Objective To estimate the prevalence of neuropsychiatric symptoms among subjects with mild cognitive impairment (MCI) in a defined population.
Background The population-based prevalence of neuropsychiatric symptoms in MCI is unknown except for a recent report (Lyketsos et al, 2002, JAMA) that has not yet been replicated.
Design/Methods The Mayo Clinic Study of Aging is an NIH-funded population-based study that was launched in October 2004. It is designed to estimate the prevalence and incidence of MCI. Elderly individuals of age 70 to 89 years are being recruited by using a stratified random sampling from the target population of Olmsted County, Minnesota (equal allocation of men and women). All participants undergo neurological, neuropsychiatric, and psychometric evaluations. A consensus panel of behavioral neurologists, geriatrician, neuropsychiatrist, neuropsychologists, and nurses determined the classification of normal cognitive aging, MCI, or dementia based on standard definitions. The Neuropsychiatric Inventory (NPI) was administered to all participants, and the prevalence of symptoms in MCI cases was compared to cognitively normal individuals (controls), matched by age and gender (1 case to 3 controls), by using chi-square or Fisher's exact test.

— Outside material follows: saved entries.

theorem witness_QueuedCommandsRunInOrder :
    (waiting (commandsOf [.nop, .get (.lc 3), .stepA 0#64])).cfg.valid = true ∧
    (waiting (commandsOf [.nop, .get (.lc 3), .stepA 0#64])).PHASE ≠ .uninitialized ∧
    (∀ i ∈ [Instr.nop, .get (.lc 3), .stepA 0#64], i.wellFormed Config.standard = true) ∧
    (waiting (commandsOf [.nop, .get (.lc 3), .stepA 0#64])).inbox =
      commandsOf [.nop, .get (.lc 3), .stepA 0#64] ++ [] :=
  ⟨nopPending_valid.1, nopPending_valid.2, by decide +kernel, rfl⟩

theorem witness_GetReadsTheSelectedRegister :
    fresh.LC_S[3]? = some 0x8000000000000000#64 ∧ fresh.CC[0]? = some 0xBFC5555555555555#64 ∧ 3 ≤ fresh.cfg.n := by
  decide +kernel

theorem witness_GetHasNoSideEffect : Reg.assigned fresh.cfg (.lc 3) = true ∧ Reg.assigned fresh.cfg .status = true := by
  decide +kernel

/-- The clauses of SET_DELAY at the ends of their ranges: NaN, just below MIN_DELAY, the two bounds, just above. -/
theorem witness_SetDelayStoresClampedDelay :
    fresh.cfg.valid = true ∧ F64.isNaN 0x7FF8000000000000#64 = true ∧
    F64.lt 0x4007FFFFFFFFFFFF#64 fresh.cfg.minDelayF = true ∧
    F64.le fresh.cfg.minDelayF 0x4008000000000000#64 = true ∧
    F64.le 0x40C0000000000000#64 fresh.cfg.maxDelayF = true ∧
    F64.lt fresh.cfg.maxDelayF 0x40C0000000000001#64 = true := by decide +kernel

theorem witness_SetGainClampsAndRetunes :
    fresh.cfg.valid = true ∧ F64.isNaN 0xFFF8000000000000#64 = true ∧
    F64.lt 0xBFEFFF2E48E8A71F#64 (F64.neg fresh.cfg.maxGain) = true ∧
    F64.le (F64.neg fresh.cfg.maxGain) 0xBFEFFF2E48E8A71E#64 = true ∧
    F64.le 0x3FEFFF2E48E8A71E#64 fresh.cfg.maxGain = true ∧
    F64.lt fresh.cfg.maxGain 0x3FEFFF2E48E8A71F#64 = true := by decide +kernel

theorem witness_SetBrightClampsAndRetunes :
    fresh.cfg.valid = true ∧ F64.lt 0x8000000000000001#64 0#64 = true ∧ F64.le 0#64 0x8000000000000000#64 = true ∧
    F64.le 0x3FEFFF2E48E8A71E#64 fresh.cfg.maxGain = true ∧
    F64.lt fresh.cfg.maxGain 0x3FEFFF2E48E8A71F#64 = true := by decide +kernel

theorem witness_SetSampleRateStoresCoefficients :
    F64.isFinite 0x3FF0000000000000#64 = true ∧ F64.le F64.one 0x3FF0000000000000#64 = true ∧
    F64.isFinite 0x7FEFFFFFFFFFFFFF#64 = true ∧ F64.le F64.one 0x7FEFFFFFFFFFFFFF#64 = true := by decide +kernel

/-- Two instances with the same parameters and different histories. -/
theorem witness_ClearForgetsTheHistory :
    SameSetup fresh played ∧ fresh.freeSeq = played.freeSeq ∧ isStep (.stepA F64.one) = true :=
  ⟨⟨⟨rfl, rfl, rfl⟩, rfl, rfl, ⟨rfl, rfl⟩, ⟨rfl, rfl, rfl, rfl⟩, ⟨rfl, rfl⟩⟩, rfl, rfl⟩

theorem witness_SetterOrderDoesNotMatter :
    let is : List Instr := [.setGain F64.one, .setDelay F64.two, .setGain F64.two]
    let js : List Instr := [.setDelay F64.two, .setGain F64.two]
    (waiting []).Inv ∧ is.all isParamSetter = true ∧ js.all isParamSetter = true ∧
    lastDelay is = lastDelay js ∧ lastGain is = lastGain js ∧ lastBright is = lastBright js :=
  ⟨witness_invariant _, by decide +kernel⟩

/-- For StepAIsOneSample, StepBIsOneSample, StepCIsOneSample, StepShiftsTheDelayLine and NanRecirculates: a state with
history, with the cursor on the last word. -/
theorem witness_steps :
    ({ played with CURSOR := 8193 } : State).CURSOR < played.cfg.len ∧ played.BUF.wf ∧
    isStep (.stepB 0x7FF8000000000000#64 0#64) = true ∧ F64.isNaN 0x7FF8000000000000#64 = true := by
  decide +kernel

/-- A NaN in the word of tap 0 of STEP_A, and of tap 0 of a STEP_B at the shortest delay. -/
def nanTap : State := { fresh with BUF := [(8193, 0x7FF8000000000000#64)] }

Results Neuropsychiatric data were available on 104 participants with MCI and 312 cognitively normal individuals. The prevalence of apathy was 24% in MCI (n = 25/104) vs 6.1% (19/312) in cognitively normal individuals (p < .0001). Similarly, there were significant differences in the prevalence of depression 26% vs 11.5% (p = .0004), anxiety 11.5% vs 3.9% (p = .004), and irritability 18.3% vs 8.7% (p = .007). Conclusions: The prevalence of neuropsychiatric symptoms in our study is comparable to the published report (Lyketsos et al, 2002) that used a similar design (population based) and measurement instrument (NPI); however, we report a slightly higher frequency of apathy and depression. One major finding of our study is that apathy may be the most distinguishing neuropsychiatric feature between MCI and normal cognitive aging, and this, in turn, may have an implication for a future interventional study that can target apathy in order to delay the progression of MCI to dementia.